LONDON, February 6, 2013 /PRNewswire/ --
Shipping industry
is going through rough waters. The industry is dealing with steep
decline in vessel rates due to low demand and over supply. There is
a large number of shippers competing to share the pie and the
negative impact is clearly visible through plummeting stock prices.
Consequently, companies are also saddled with ships which are
now set in docks due to lack of business. Stocks like Excel
Maritime Carriers Limited (NYSE: EXM) lost more than 50 percent of
their value in 2012. This decline is in-line with broader Baltic
Dry Index losing 50 percent in the year. DryShips Inc (NASDAQ:
DRYS) reported net loss of $51
million for its third quarter of the year. StockCall
technical analysis on Excel Maritime and DryShips are now available
for free once you sign up at
http://www.stockcall.com/research
However, there seems to be a reversal in sight. Improving
economic situation in China is
likely to be a big catalyst. Other emerging economies like
India are also likely to increase
their demands for ore and coal, which may help shipping industry
getting out of its glut.
DryShips Engages
in Deep Water Drilling
DryShips Inc. followed the industrial trend and lost a major
chunk of its market capitalization. The company is now trying to
reinvent itself as an ultra deep water driller. For this purpose,
it also undertook acquisition of Ocean Rig. The company is also
divesting its idle ships as it sold two of its work-in-progress
tankers. The tankers are currently being built by Samsung Heavy
Industries and DryShips is reported to have paid $21.4 million in compensation to the unnamed
buyer for taking the ships off their hands. However, the divestment
will help the company to save about $100
million in capital expenditure annually. DryShips reported
46 percent increase in its third quarter operating expenses to
$307 million. Sign up now to download
the free report on DryShips at
http://www.StockCall.com/DRYS020613.pdf
Despite all the problems, DryShips is one of the leading stocks
in its sector. Its deep water drilling operations provide some
cushion against turmoil of dry shipping sector. DryShips is also
saddled with debts and is unable to generate enough resources to
pay them off. While the recent uptick in dry shipping rates is
optimistic, the company is required to look for additional revenue
streams to reduce the debt burden. However, the company has been
able to outperform most of its peers, indicating its internal
strength. Recovering shipping sector and DryShips' investment in
Ocean Rig may push this stock up this year and may provide good
returns to the investors.
Excel Maritime
Recovers in 2013
Excel Maritime Carriers Ltd. stock made a good comeback in 2013.
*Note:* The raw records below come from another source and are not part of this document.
/-! ### `State.setList` -/

@[simp] theorem setList_params (k : Nat) (l : List Nat) : (s.setList k l).params = s.params := rfl
@[simp] theorem setList_autoDrain (k : Nat) (l : List Nat) : (s.setList k l).autoDrain = s.autoDrain := rfl
@[simp] theorem setList_started (k : Nat) (l : List Nat) : (s.setList k l).started = s.started := rfl
@[simp] theorem setList_faultOvf (k : Nat) (l : List Nat) : (s.setList k l).faultOvf = s.faultOvf := rfl
@[simp] theorem setList_cmdLost (k : Nat) (l : List Nat) : (s.setList k l).cmdLost = s.cmdLost := rfl
@[simp] theorem setList_err (k : Nat) (l : List Nat) : (s.setList k l).err = s.err := rfl
@[simp] theorem setList_arg0 (k : Nat) (l : List Nat) : (s.setList k l).arg0 = s.arg0 := rfl
@[simp] theorem setList_arg1 (k : Nat) (l : List Nat) : (s.setList k l).arg1 = s.arg1 := rfl
@[simp] theorem setList_arg2 (k : Nat) (l : List Nat) : (s.setList k l).arg2 = s.arg2 := rfl
@[simp] theorem setList_arg3 (k : Nat) (l : List Nat) : (s.setList k l).arg3 = s.arg3 := rfl
@[simp] theorem setList_res0 (k : Nat) (l : List Nat) : (s.setList k l).res0 = s.res0 := rfl
@[simp] theorem setList_res1 (k : Nat) (l : List Nat) : (s.setList k l).res1 = s.res1 := rfl
@[simp] theorem setList_res2 (k : Nat) (l : List Nat) : (s.setList k l).res2 = s.res2 := rfl
@[simp] theorem setList_isr (k : Nat) (l : List Nat) : (s.setList k l).isr = s.isr := rfl
@[simp] theorem setList_ier (k : Nat) (l : List Nat) : (s.setList k l).ier = s.ier := rfl
@[simp] theorem setList_edt (k : Nat) (l : List Nat) : (s.setList k l).edt = s.edt := rfl
@[simp] theorem setList_tdt (k : Nat) (l : List Nat) : (s.setList k l).tdt = s.tdt := rfl
@[simp] theorem setList_idxValid (k : Nat) (l : List Nat) : (s.setList k l).idxValid = s.idxValid := rfl
@[simp] theorem setList_place (k : Nat) (l : List Nat) : (s.setList k l).place = tablePut [] s.place k l := rfl
@[simp] theorem setList_compq (k : Nat) (l : List Nat) : (s.setList k l).compq = s.compq := rfl
@[simp] theorem setList_flog (k : Nat) (l : List Nat) : (s.setList k l).flog = s.flog := rfl
@[simp] theorem setList_faultCount (k : Nat) (l : List Nat) : (s.setList k l).faultCount = s.faultCount := rfl
@[simp] theorem setList_plock (k : Nat) (l : List Nat) : (s.setList k l).plock = s.plock := rfl
@[simp] theorem setList_seq (k : Nat) (l : List Nat) : (s.setList k l).seq = s.seq := rfl
@[simp] theorem setList_mem (k : Nat) (l : List Nat) : (s.setList k l).mem = s.mem := rfl
@[simp] theorem setList_cache (k : Nat) (l : List Nat) : (s.setList k l).cache = s.cache := rfl
@[simp] theorem setList_hc (k : Nat) (l : List Nat) : (s.setList k l).hc = s.hc := rfl
@[simp] theorem setList_sched (k : Nat) (l : List Nat) : (s.setList k l).sched = s.sched := rfl
@[simp] theorem setList_hostData (k : Nat) (l : List Nat) : (s.setList k l).hostData = s.hostData := rfl
@[simp] theorem setList_draws (k : Nat) (l : List Nat) : (s.setList k l).draws = s.draws := rfl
After experiencing massive losing streak in 2012, the stock has
appreciated 28 percent on a year-to-date basis. The company is
struggling with industry-wide issues like demand and supply
imbalance. It is also dealing with high debt burden. Excel has gone
through dire times that it had to delay announcing its third
quarter results. For the full and free technical report on Excel
Maritime, register at
http://www.StockCall.com/EXM020613.pdf
However, the stock is likely to benefit from the general
improvement in shipping sector. Though Baltic Dry Index is still in
the negative territory but it bottomed out in late second half of
2012 and now is showing signs of recovery. At the time this article
was completed, the company has not yet released its earnings. But
Excel Maritime is set to report its results today.